Habe mir den samsung P2770FH zugelegt und es funktioniert eigentlich ganz gut.
Davor hatte ich den T220.
Habe also den 27'' als primären Schirm und den 22'' als zweiten.
Nun ist es aber so, dass am 22Zöller ein kleiner Schwarzer Balken sichtbar ist, mit zwei kaum sichtbaren Pfeilen.
Wenn ein Anwendungsfenster oder auch nur ein verzeichnisfenster Ihn überdeckt sieht man ihn nicht (ist eben überdeckt -> kein Pixelfehler oder sowas)

hier ein Screenshot:




			Dieser Inhalt steht nur eingeloggten Mitgliedern zur Verfügung.
        



Wie krieg ich den weg und was ist das eigentlich, habt Ihr sowas schon mal gesehen?

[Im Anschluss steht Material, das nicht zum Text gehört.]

-- ==== Sys2Proof/Machine/Window.lean ====
section
/-! DEFINITION. The host window word by word: which island serves an address (R416), who may read or
write it (R6, R25, R32, R34), and what every register reads (02 to 18, the register tables). -/

namespace Sys2Proof.Machine

open Sys2Proof

/-- The index of an address in an array of registers. -/
def ixOf (a base stride n : Nat) : Option Nat :=
  if base ≤ a ∧ (a - base) % stride = 0 ∧ (a - base) / stride < n then some ((a - base) / stride) else none

/-- The value of an arrayed register, 0 where the address is none of it. -/
def regAt (a base stride n : Nat) (f : Nat → W32) : W32 := ((ixOf a base stride n).map f).getD 0

/-- The number of the island that serves an address (R416), in the order of the table Clock islands;
none for SYS_READY, SYS_MODE, SYS_RESET and above the last block. -/
def islandOf (a : Nat) : Option Nat :=
  let o := a % 65536
  if (cmtFind a).isSome then some 3
  else match a / 65536 with
    | 0x00 => if o = 0x10 ∨ o = 0x14 ∨ o = 0x18 then none else some 3
    | 0x04 => some 1
    | 0x05 => some (if 0x100 ≤ o ∧ o < 0x300 ∧ o % 0x40 < 0x28 then 2 else 3)
    | 0x0C => some (if 0x100 ≤ o ∧ o < 0x118 then 9 else 3)
    | 0x0D => some (if (0x400 ≤ o ∧ o < 0x4C0) ∨ (0x600 ≤ o ∧ o < 0x618) ∨ (0x800 ≤ o ∧ o < 0x8C0) then 6
                    else 3)
    | 0x0E => some 5
    | 0x0F => some 7
    | 0x10 => some 4
    | n => if n < 0x14 then some 3 else none

/-- The island of an address does not answer (R17). -/
def Chip.deadAt (c : Chip) (a : Nat) : Option Nat := (islandOf a).filter (fun i => c.sys.dead.getLsbD i)

/-- Registers marked SEC (R6): every CMT register but those of CG5, and those their tables mark. -/
def isSec (a : Nat) : Bool :=
  match cmtFind a with
  | some f => f.group != 5
  | none =>
    (decide (0x78000 ≤ a) && decide (a < 0x7B000)) || a == 0x90040 || a == 0x90044 || a == 0xD0020
      || a == 0x100004 || (decide (0x100100 ≤ a) && decide (a < 0x100500))
      || (decide (0x100600 ≤ a) && decide (a < 0x100640))

/-- Writes open to a master without a session (R25). -/
def noSessWrite (a : Nat) : Bool :=
  (decide (0x20000 ≤ a) && decide (a ≤ 0x20010)) || (decide (0x100540 ≤ a) && decide (a < 0x100580))

/-- The role that claims a queue (the table Ferry queues). -/
def claimRole (q : Nat) : Nat := if q = 4 ∨ q = 5 ∨ q = 7 then 2 else 1

/-- The read-support writes of R25, FERRY_CTL of the queues that a role may claim among them. -/
def readSupport (role a : Nat) : Bool :=
  noSessWrite a || (ixOf a 0x10000 0x20 16).isSome
    || (ixOf a 0xA0010 0x20 8).any (fun q => decide (claimRole q ≤ role)) || a == 0x20018 || a == 0x90010 || a == 0x3000C || a == 0x64

/-- What a master may read (R6, R25). -/
def Chip.mayRead (c : Chip) (m a : Nat) : Bool :=
  let role := c.roleNo m
  if isSec a then decide (3 ≤ role)
  else decide (1 ≤ role) || decide (a < 0x10000) || (ixOf a 0x100500 4 4).isSome || a == 0x100580

/-- A write that stays open in QUARANTINE besides the read-support writes (log 13): the commit
that R39 answers with MODE, and UPD_BUF while a staging of a recovery is open. -/
def Chip.stillOpen (c : Chip) (a : Nat) (v : W32) : Bool :=
  (a == 0x30000 && fld v 28 4 == 1)
    || ((ixOf a 0x110400 4 256).isSome && c.upd.stagings.any (fun s => c.quarKind s.kind))

/-- What a master may write (R6, R25, R32, R34). -/
def Chip.mayWrite (c : Chip) (m a : Nat) (v : W32) : Bool :=
  let role := c.roleNo m
  if a / 65536 = 0x0E then false
  else if role = 0 then noSessWrite a
  else if c.retired then readSupport 1 a
  else if role = 1 then readSupport 1 a
  else if c.sys.qcause ≠ 0 then readSupport role a || c.stillOpen a v
  else !isSec a || decide (3 ≤ role)

/-- SYS registers (02, 09, 18, 19). -/
def Chip.rdSys (c : Chip) (m o : Nat) : W32 :=
  let s := c.sys
  let p := c.power
  match o with
  | 0x10 => s.ready.zeroExtend 32
  | 0x14 => w32 (s.qcause.toNat * 65536 + c.conds * 256 + c.modeOf.toNat)
  | 0x18 => s.resetCount ++ s.prevCause ++ s.cause
  | 0x60 => s.hintStatus.zeroExtend 32
  | 0x64 => s.hintEn.zeroExtend 32
  | 0x68 => s.deniedCnt
  | 0x6C => s.deniedAddr
  | 0x70 => w32 ((c.master m).role.toNat * 256 + m)
  | 0x100 => w32 (b2n p.mainOk * 2 ^ 31 + b2n p.auxOk * 2 ^ 30 + b2n p.onAux * 2 ^ 29
      + b2n p.voutAOk * 2 ^ 28 + b2n p.voutBOk * 2 ^ 27 + b2n p.holdupChg * 2 ^ 26
      + b2n p.holdupWeak * 2 ^ 25 + b2n p.cellLow * 2 ^ 24 + p.lastSave.toNat * 256)
  | 0x104 => p.mainV ++ p.auxV ++ p.cellV
  | 0x108 => p.voutA ++ p.voutB
  | 0x10C => p.holdup ++ p.cap ++ BitVec.ofNat 8 c.testAge
  | 0x120 => w32 (b2n c.tamper.cover * 2 ^ 31 + b2n c.tamper.sealOpen * 2 ^ 30 + b2n c.tamper.lsw * 2 ^ 29
      + b2n c.magHeld * 2 ^ 28 + min c.tamper.mag 65535)
  | _ => 0

/-- LANDn registers (R35, R36): another master's landing reads 0. -/
def Chip.rdLand (c : Chip) (m o : Nat) : W32 :=
  let n := o / 0x20
  if 16 ≤ n ∨ !(landsOf m).contains n then 0 else
  let l := c.land n
  match o % 0x20 with
  | 0x00 => l.req
  | 0x04 => w32 (l.errCode.toNat * 256 + b2n l.busy * 4 + b2n l.err * 2 + b2n l.valid)
  | 0x10 => l.d0
  | 0x14 => l.d1
  | 0x18 => l.d2
  | 0x1C => l.d3
  | _ => 0

/-- CMD_STATUS. -/
def Master.cmdStatus (x : Master) : W32 :=
  w32 (x.ticket.toNat * 65536 + b2n x.ack * 2 ^ 15 + b2n x.lost * 2 ^ 14 + x.status.toNat)

/-- CMD registers (R43-R45). -/
def Chip.rdCmd (c : Chip) (m o : Nat) : W32 :=
  let x := c.master m
  match o with
  | 0x00 => x.arg0
  | 0x04 => x.arg1
  | 0x08 => x.arg2
  | 0x0C => x.arg3
  | 0x14 => x.cmdStatus
  | 0x18 => x.ticketSel.zeroExtend 32
  | 0x1C => c.ticketState x.ticketSel
  | 0x20 => c.tix.base.zeroExtend 32
  | _ => 0

/-- CFG registers (R37-R41). -/
def Chip.rdCfg (c : Chip) (m o : Nat) : W32 :=
  let x := c.master m
  match o with
  | 0x04 => w32 (x.cfgTicket.toNat * 65536 + x.cfgGroup.toNat * 256 + x.cfgStat.toNat)
  | 0x08 => x.cfgFail.zeroExtend 32
  | 0x0C => w32 (b2n x.cfgView)
  | _ => regAt o 0x40 4 12 (fun g => w32 ((c.cfgOwner g).getD 0xFF))
      ||| regAt o 0x80 4 12 (fun g => Tbl.get 0 c.cfg.ref g)

/-- TAP registers that are not CMT (03). -/
def Chip.rdTap (c : Chip) (o : Nat) : W32 :=
  regAt o 0x40 4 8 (fun k => (c.group k).temp.zeroExtend 32)
    ||| regAt o 0x400 4 128 (fun n => (c.tap n).stateWord)
    ||| regAt o 0x1014 0x20 128 (fun n => (c.tap n).gainFP)
    ||| regAt o 0x1018 0x20 128 (fun n => (c.tap n).gainFC)
    ||| regAt o 0x101C 0x20 128 (fun n => (c.tap n).tc)

/-- The status registers of engine k (04); 0 while the engine has never been loaded. Lags count whole
samples and whole ms (log 19). -/
def Chip.rdEngine (c : Chip) (k r : Nat) : W32 :=
  let q := c.eng k
  let newest := (c.group k).newest
  let d := c.gridD k
  let idle := q.run == ruUNLOADED
  let lag := fun (x : Nat) => if idle then 0 else min 65535 ((newest - x) / d)
  let hz := fun (i : Nat) => if idle then 0 else min 255 ((newest - Tbl.get 0 q.hz i) / 32)
  match r with
  | 0x00 => w32 (q.run.toNat * 2 ^ 28 + q.gates.length % 16 * 2 ^ 24 + c.holdBits k * 2 ^ 20 + q.epoch.toNat)
  | 0x04 => w32 (lag q.c * 65536 + lag q.hpos)
  | 0x08 => w32 (hz 0 * 2 ^ 24 + hz 1 * 65536 + hz 2 * 256 + hz 3)
  | 0x0C => q.stallCnt ++ q.stallMax
  | 0x10 => q.ssCtx ++ q.ssLock
  | 0x14 => q.forced ++ q.lateCnt
  | 0x18 => q.cycMax ++ q.imgDecl
  | 0x1C => w32 (q.trapCode.toNat * 2 ^ 24
      + min 255 (q.restarts.filter (fun t => decide (c.now < t + 600 * 32000))).length * 65536
      + q.trapPc.toNat)
  | 0x20 => q.undoHwm ++ q.imgFoot
  | 0x24 => q.gateSkip ++ q.inPlace
  | _ => 0

/-- QE_IMG_STATE[i] (06); ENGINES counts the engines whose EN is set. -/
def Chip.imgWord (c : Chip) (i : Nat) : W32 :=
  let x := c.img i
  let es := (engs8.map (fun k => if c.engEn k && c.cf (aGate k) 16 8 == i then 2 ^ k else 0)).sum
  if !x.installed then w32 (es * 65536)
  else w32 (2 ^ 31 + x.maxpts % 32 * 2 ^ 24 + es * 65536 + x.w % 65536)

/-- QE_MP_STATE[m] (07). -/
def Chip.mpWord (c : Chip) (m : Nat) : W32 :=
  let x := c.bill.mp m
  let u := match c.mpEngine m with
    | some k => Tbl.get ({} : DirUnit) (c.eng k).head.dirs m
    | none => {}
  w32 (b2n x.dirC * 2 ^ 31 + b2n u.openCand * 2 ^ 30 + b2n u.cutoff * 2 ^ 29 + b2n x.qlost * 2 ^ 28
    + b2n x.nanMark * 2 ^ 27 + x.neg.toNat)

/-- QE registers that are not CMT (04, 06, 07). -/
def Chip.rdQe (c : Chip) (o : Nat) : W32 :=
  if 0x100 ≤ o ∧ o < 0x300 then c.rdEngine ((o - 0x100) / 0x40) (o % 0x40)
  else
    regAt o 0x400 8 32 c.imgWord
      ||| regAt o 0x404 8 32 (fun i =>
        let x := c.img i
        if x.installed then BitVec.ofNat 32 (x.sealDig.toNat / 2 ^ 224) else 0)
      ||| regAt o 0x6400 4 64 c.mpWord
      ||| regAt o 0x6800 4 512 (fun j => (Tbl.get ({} : Spill) c.bill.spill j).backlog)

/-- BILL registers that are not CMT (08). -/
def Chip.rdBill (c : Chip) (o : Nat) : W32 :=
  match o with
  | 0x800 => c.bill.period
  | 0x804 => c.bill.seq
  | 0x808 => c.bill.lastClose
  | _ => regAt o 0x900 4 64 (fun m => let x := c.session m; if x.applied then x.no else 0)

/-- TARIFF registers (08). -/
def Chip.rdTariff (c : Chip) (o : Nat) : W32 :=
  let t := c.tariff
  if 0x4000 ≤ o ∧ o < 0x7000 then tarWord t.act (o - 0x4000)
  else if 0x8000 ≤ o ∧ o < 0xB000 then tarWord t.pas (o - 0x8000)
  else match o with
    | 0x0 => w32 (b2n t.sched.isSome * 2 ^ 31)
    | 0x4 => w32 (t.sched.getD 0)
    | 0x8 => t.lastAct
    | 0xC => crc32c ((tariffWords t.act).flatMap wordBytes)
    | _ => 0

/-- A signed number in 32 bits, saturating at ±(2^31 - 1). -/
def satInt32 (x : Int) : W32 := BitVec.ofInt 32 (max (-2147483647) (min 2147483647 x))

/-- TIME registers that are not CMT (09). -/
def Chip.rdTime (c : Chip) (o : Nat) : W32 :=
  let t := c.time
  let rem := t.slewLeft c.now
  match o with
  | 0x40 => w32 (b2n t.valid * 2 ^ 31 + b2n (rem != 0) * 2 ^ 30 + b2n t.leapPending * 2 ^ 29
      + b2n t.stepNeeded * 2 ^ 28 + t.srcState.toNat * 2 ^ 24 + t.utcOffset.toNat)
  | 0x44 => satInt32 t.offset
  | 0x48 => satInt32 (rem.tdiv 1000)
  | 0x4C => c.utc c.now
  | _ => 0

/-- EVT registers (10). -/
def Chip.rdEvt (c : Chip) (m o : Nat) : W32 :=
  let e := c.evt
  let sel := (c.master m).evtSel
  let x := Tbl.get ({} : EvtSrc) e.src sel.toNat
  let l := c.ledger
  match o with
  | 0x00 => w32 (b2n e.overrun.isOpen * 2 ^ 31 + min 479 e.general * 65536 + min 32 e.reserved)
  | 0x04 => e.ovrTotal
  | 0x10 => sel.zeroExtend 32
  | 0x14 => x.cnt.zeroExtend 32
  | 0x18 => x.first
  | 0x1C => x.last
  | 0x20 => e.legalCnt
  | 0x24 => w32 (min 100 (l.used * 100 / ledgerRegion) * 2 ^ 24
      + min 100 (l.stagedBytes * 100 / 1048576) * 65536 + min 65535 ((c.now - l.lastGood) / 32000))
  | 0x28 => w32 (((List.range 32).map (fun i => b2n (c.tamperActive i) * 2 ^ i)).sum)
  | 0x40 => w32 e.revWatch.toNat
  | 0x44 => hi32 e.revWatch.toNat
  | _ =>
    regAt o 0x100 0x10 32 (fun i => (c.trec i).cnt) ||| regAt o 0x104 0x10 32 (fun i => (c.trec i).first)
      ||| regAt o 0x108 0x10 32 (fun i => (c.trec i).last)
      ||| regAt o 0x10C 0x10 32 (fun i => (c.trec i).dur)

/-- FERRY registers but FERRY_DATA (11). -/
def Chip.rdFerry (c : Chip) (o : Nat) : W32 :=
  let q := o / 0x20
  if 8 ≤ q then 0 else
  let f := c.fq q
  match o % 0x20 with
  | 0x04 => f.rxst
  | 0x08 => f.occ ((q == 3 && c.ringHolds) || (q == 5 && c.bay.signal.isSome))
  | 0x0C => f.cnt
  | 0x14 => w32 (f.owner.getD 0xFF)
  | _ => 0

/-- BAY registers that are not CMT (12). -/
def Chip.rdBay (c : Chip) (o : Nat) : W32 :=
  match o with
  | 0x100 => c.bayWord
  | 0x104 => c.pilotWord
  | 0x108 => c.monWord
  | 0x10C => c.bayFaultWord
  | _ =>
    regAt o 0x110 4 2 (fun p => let x := Tbl.get ({} : CanPort) c.bay.can p; x.drop ++ x.busOff)
      ||| regAt o 0x200 4 4 (fun i =>
        let x := c.bayImg i
        if x.installed then w32 (2 ^ 31 + x.sealDig.toNat / 2 ^ 216 % 2 ^ 32 / 2) else 0)

/-- DRV registers that are not CMT (13). -/
def Chip.rdDrv (c : Chip) (o : Nat) : W32 :=
  regAt o 0x200 4 3 c.drvCmdWord ||| regAt o 0x400 4 48 c.drvWord ||| regAt o 0x600 4 6 c.dieWord
    ||| regAt o 0x800 4 48 (fun n => (c.drive n).cntWord)

/-- SAFE registers (14): 0 while SF does not run (R17). -/
def Chip.rdSafe (c : Chip) (o : Nat) : W32 :=
  let s := c.safe
  if !c.sfRuns then 0 else
  match o with
  | 0x00 => c.safeState
  | 0x04 => c.safeZones
  | 0x08 => s.edge.sw ++ s.sf.sw
  | 0x0C => s.edge.crc ++ s.sf.crc
  | 0x10 => (s.sf.pfault ||| s.sf.pfaultB) ++ s.sf.inp
  | 0x14 => w32 (s.rdcAc.toNat * 16 + s.rdcDc.toNat)
  | _ =>
    regAt o 0x40 4 4 (fun k => Tbl.get (0 : W16) s.trips k ++ Tbl.get (0 : W16) s.demands k)
      ||| regAt o 0x100 4 16 (fun i =>
        let x := c.conn i
        w32 (x.st.toNat * 2 ^ 29 + x.reason.toNat * 2 ^ 24 + x.rx.toNat * 256 + x.tx.toNat))
      ||| regAt o 0x180 4 16 (fun i => let x := c.conn i; x.cntCrc ++ x.cntSeq ++ x.cntWd ++ x.cntDup)

/-- LINK registers that are not CMT (15). -/
def Chip.rdLink (c : Chip) (m o : Nat) : W32 :=
  let l := c.link
  match o with
  | 0x10 => c.linkState
  | 0x14 => l.cntCrc ++ l.cntAuth ++ l.cntOver ++ l.cntUnsup
  | 0x220 => (c.master m).ptVer.zeroExtend 32
  | _ =>
    if 0x100 ≤ o ∧ o < 0x200 then c.linkTagReg ((o - 0x100) / 0x10) (o % 0x10)
    else regAt o 0x200 4 8 (fun w => Tbl.get 0 (c.master m).linkBuf w)

/-- A slot register (16): ATTR, GEN, PGEN, CTR. -/
def Chip.slotReg (c : Chip) (i r : Nat) : W32 :=
  let s := c.kslot i
  let h := s.half
  if s.empty then 0 else
  match r with
  | 0x0 => w32 (c.slotState i * 2 ^ 30 + h.cls % 16 * 2 ^ 24 + h.typ % 16 * 2 ^ 20 + b2n h.compat * 2 ^ 19
      + b2n s.useB * 2 ^ 18 + h.parent.toNat * 2 ^ 12 + h.dest.toNat)
  | 0x4 => h.gen
  | 0x8 => h.pgen
  | 0xC => h.ctr
  | _ => 0

/-- KEY registers (16). -/
def Chip.rdKey (c : Chip) (m o : Nat) : W32 :=
  let k := c.key
  let x := c.master m
  if 0x100 ≤ o ∧ o < 0x500 then c.slotReg ((o - 0x100) / 0x10) (o % 0x10)
  else match o with
    | 0x0 => w32 (k.lc.toNat * 2 ^ 28 + b2n k.testRoot * 2 ^ 27 + b2n k.zeroised * 2 ^ 26
        + fld c.ledger.keyGen 0 16)
    | 0x4 => k.ctr
    | 0x580 => w32 (x.account.toNat * 65536 + x.role.toNat * 4096
        + (match x.tried with | some a => min 4095 (c.lockLeft (c.failIx a.toNat)) | none => 0))
    | _ =>
      regAt o 0x500 4 4 (fun w => w32 (x.nonce.toNat / 2 ^ (32 * w)))
        ||| regAt o 0x600 4 16 (fun a =>
          let y := c.acct a
          w32 (b2n y.en * 2 ^ 31 + y.role.toNat * 2 ^ 28 + y.method.toNat * 2 ^ 26 + y.slot.toNat * 2 ^ 20
            + min 15 y.fails * 65536 + min 4095 (c.lockLeft a)))

/-- UPD_STATE (17): seconds left are rounded up. -/
def Chip.updState (c : Chip) : W32 :=
  let u := c.upd
  let other := match (u.slot c.otherSlot).st.toNat with
    | 0 => 0 | 1 => 1 | 2 => 1 | 3 => 2 | _ => 3
  let left := if c.onTrial && u.phase == 2 then (u.trialFrom + 120 * 32000 - c.now + 31999) / 32000 else 0
  w32 (u.runSlot.toNat * 2 ^ 30 + u.phase.toNat * 2 ^ 28 + other * 2 ^ 26 + b2n u.fellBack * 2 ^ 25
    + u.lastFail.toNat * 2 ^ 22 + min 120 left)

/-- UPD registers (17). -/
def Chip.rdUpd (c : Chip) (o : Nat) : W32 :=
  match o with
  | 0x00 => c.updState
  | 0x04 => c.runImg.ver
  | 0x08 => let x := c.upd.slot c.otherSlot; if x.st = fwEMPTY then 0 else x.ver
  | 0x0C => c.runImg.legalVer
  | 0x10 => w32 (ofBe c.legalSum)
  | 0x14 => w32 (c.cfg.gen.toNat % 2 ^ 24 * 256
      + (match c.cfg.gens.find? (fun g => g.no == c.cfg.gen) with | some g => g.fmt.toNat | none => 0))
  | 0x18 => c.upd.roll
  | 0x1C => c.upd.sfVer
  | 0x20 => w32 (b2n c.upd.healthOk * 2 ^ 31 + c.health)
  | _ => 0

Vielen Dank im Voraus, für Info!

telepatl


----------



## OctoCore (5. April 2011)

Die spontane Vermutung war zuerst, dass der Monitor dir etwas per OSD sagen will, aber wenn diese Einblendung von einem Windowsfenster überdeckt werden kann, dann ist es das mit Sicherheit nicht.
Die Grafikkarte... bzw. deren Treiber scheint mir da schon ein besserer Kandidat zu sein.


----------



## telepatl (5. April 2011)

Hi,

hab den Übeltäter gefunden!
Es war die ASUS AI Suite II. 
Hatte die auf automatisch verbergen gestellt, dann erscheint dieser Balken. 
Hab das deaktiviert -> Balken weg! 

Da kannst da gratulieren, unglaublich, oder?
Gute Nacht 

Grüße
telepatl


----------



## the.hai (9. August 2012)

Danke, für die Hilfe, hatte es grad auch nach ner Neuinstallation und war schon am verzweifeln, wo das herkommt etc....


----------



## cabmac (21. November 2012)

hehe, habe mich auch schon schwarzgeaergert, hat mir ebenfalls geholfen, auch wenn die Frage schon ein Weilchen her ist...


----------